--- Information Enclosed Below ---
/-! ## Instructions -/

/-- One operation. -/
def CpeVm.does (c : CpeCtx) (v : CpeVm) (w : Nat) : CpeOp → CpeVm × Option CpeStop := fun o =>
  let a := v.reg (insA w)
  let b := insSrc v.regs w
  let d := insD w
  let res := fun x => ((v.setReg d x).next, (none : Option CpeStop))
  let addr := fun n : Nat => (BitVec.ofNat 64 v.base + a + b * BitVec.ofNat 64 n).toNat
  match o with
  | .jump => v.branch c b
  | .branchZero => if a = 0 then v.branch c b else (v.next, none)
  | .branchNonzero => if a ≠ 0 then v.branch c b else (v.next, none)
  | .endTask => (v, some .ended)
  | .load k sg =>
    let n := 2 ^ k.val
    if c.holds (addr n) n then res (regOf (kBits k) sg (v.get c (addr n) n)) else (v, some (.fault 2))
  | .store k =>
    let n := 2 ^ k.val
    if c.holds (addr n) n then ((v.put c (addr n) n (v.reg d).toNat).next, none) else (v, some (.fault 2))
  | .readSlot =>
    match c.ins[(a + b).toNat]? with
    | some x => res x
    | none => (v, some (.fault 2))
  | .writeSlot =>
    match c.outs[(a + b).toNat]? with
    | some x => ((v.put c x.off (min x.size 8) (v.reg d).toNat).next, none)
    | none => (v, some (.fault 2))
  | .int f k sg =>
    match intOp f k sg a b with
    | some x => res x
    | none => (v, some (.fault 1))
  | .f32 f => res (fltOp f false a b)
  | .f64 f => res (fltOp f true a b)
  | .cmp r t => res (cmpOp r t a b)
  | .cvt s t => res (cvtOp s t a)
  | .const high =>
    match v.word c (v.pc + 1) with
    | none => (v, some .stuck)
    | some x =>
      let old := (v.reg d).toNat
      let y := if high then old % 2 ^ 32 + x * 2 ^ 32 else old / 2 ^ 32 * 2 ^ 32 + x
      (((v.setReg d (BitVec.ofNat 64 y)).next).next, none)
  | .svc =>
    let code := b.toNat
    if code < 0x30 ∨ blkVars code = none then (v, some .stuck)
    else if c.holds a.toNat (blkSize code) then ((v.block c code a.toNat).next, none)
    else (v, some (.fault 2))
  | .call =>
    let base := a.toNat
    if !c.holds base 16 then (v, some (.fault 2))
    else
      let typ := v.get c (base + 4) 4
      if (blkVars typ).isSome then
        (if c.holds base (blkSize typ) then ((v.block c typ base).next, none) else (v, some (.fault 2)))
      else if 16 ≤ v.calls.length then (v, some (.fault 3))
      else
        let fr := Config.cpeFrame typ
        if c.stack < (v.calls.map (·.2.2)).foldl (· + ·) fr then (v, some (.fault 4))
        else
          let r := v.branch c b
          if r.2.isSome then r else ({ r.1 with base := base, calls := (v.pc + 1, v.base, fr) :: v.calls }, none)
  | .ret =>
    match v.calls with
    | [] => (v, some .stuck)
    | e :: l => ({ v.executed c v.base with pc := e.1, base := e.2.1, calls := l }, none)

/-- One instruction word. -/
def CpeVm.instr (c : CpeCtx) (v : CpeVm) : CpeVm × Option CpeStop :=
  match v.word c v.pc with
  | none => (v, some .stuck)
  | some w =>
    match insDecode w with
    | none => (v, some .stuck)
    | some o => v.does c w o

/-- Up to `n` instruction words: how the execution stops, and how many words are left. -/
def CpeVm.go (c : CpeCtx) : Nat → CpeVm → CpeVm × CpeStop × Nat
  | 0, v => (v, .stuck, 0)
  | n + 1, v =>
    match v.instr c with
    | (v1, none) => CpeVm.go c n v1
    | (v1, some e) => (v1, e, n)

end Sys2Proof.Machine
end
--- End of Enclosed Information ---
▸ Exercise brief: Whenever "with" occurs in a line of the entries, copy that line.

▸ Answer box:
  match o with
    match c.ins[(a + b).toNat]? with
    match c.outs[(a + b).toNat]? with
    match intOp f k sg a b with
    match v.word c (v.pc + 1) with
          if r.2.isSome then r else ({ r.1 with base := base, calls := (v.pc + 1, v.base, fr) :: v.calls }, none)
    match v.calls with
    | e :: l => ({ v.executed c v.base with pc := e.1, base := e.2.1, calls := l }, none)
  match v.word c v.pc with
    match insDecode w with
    match v.instr c with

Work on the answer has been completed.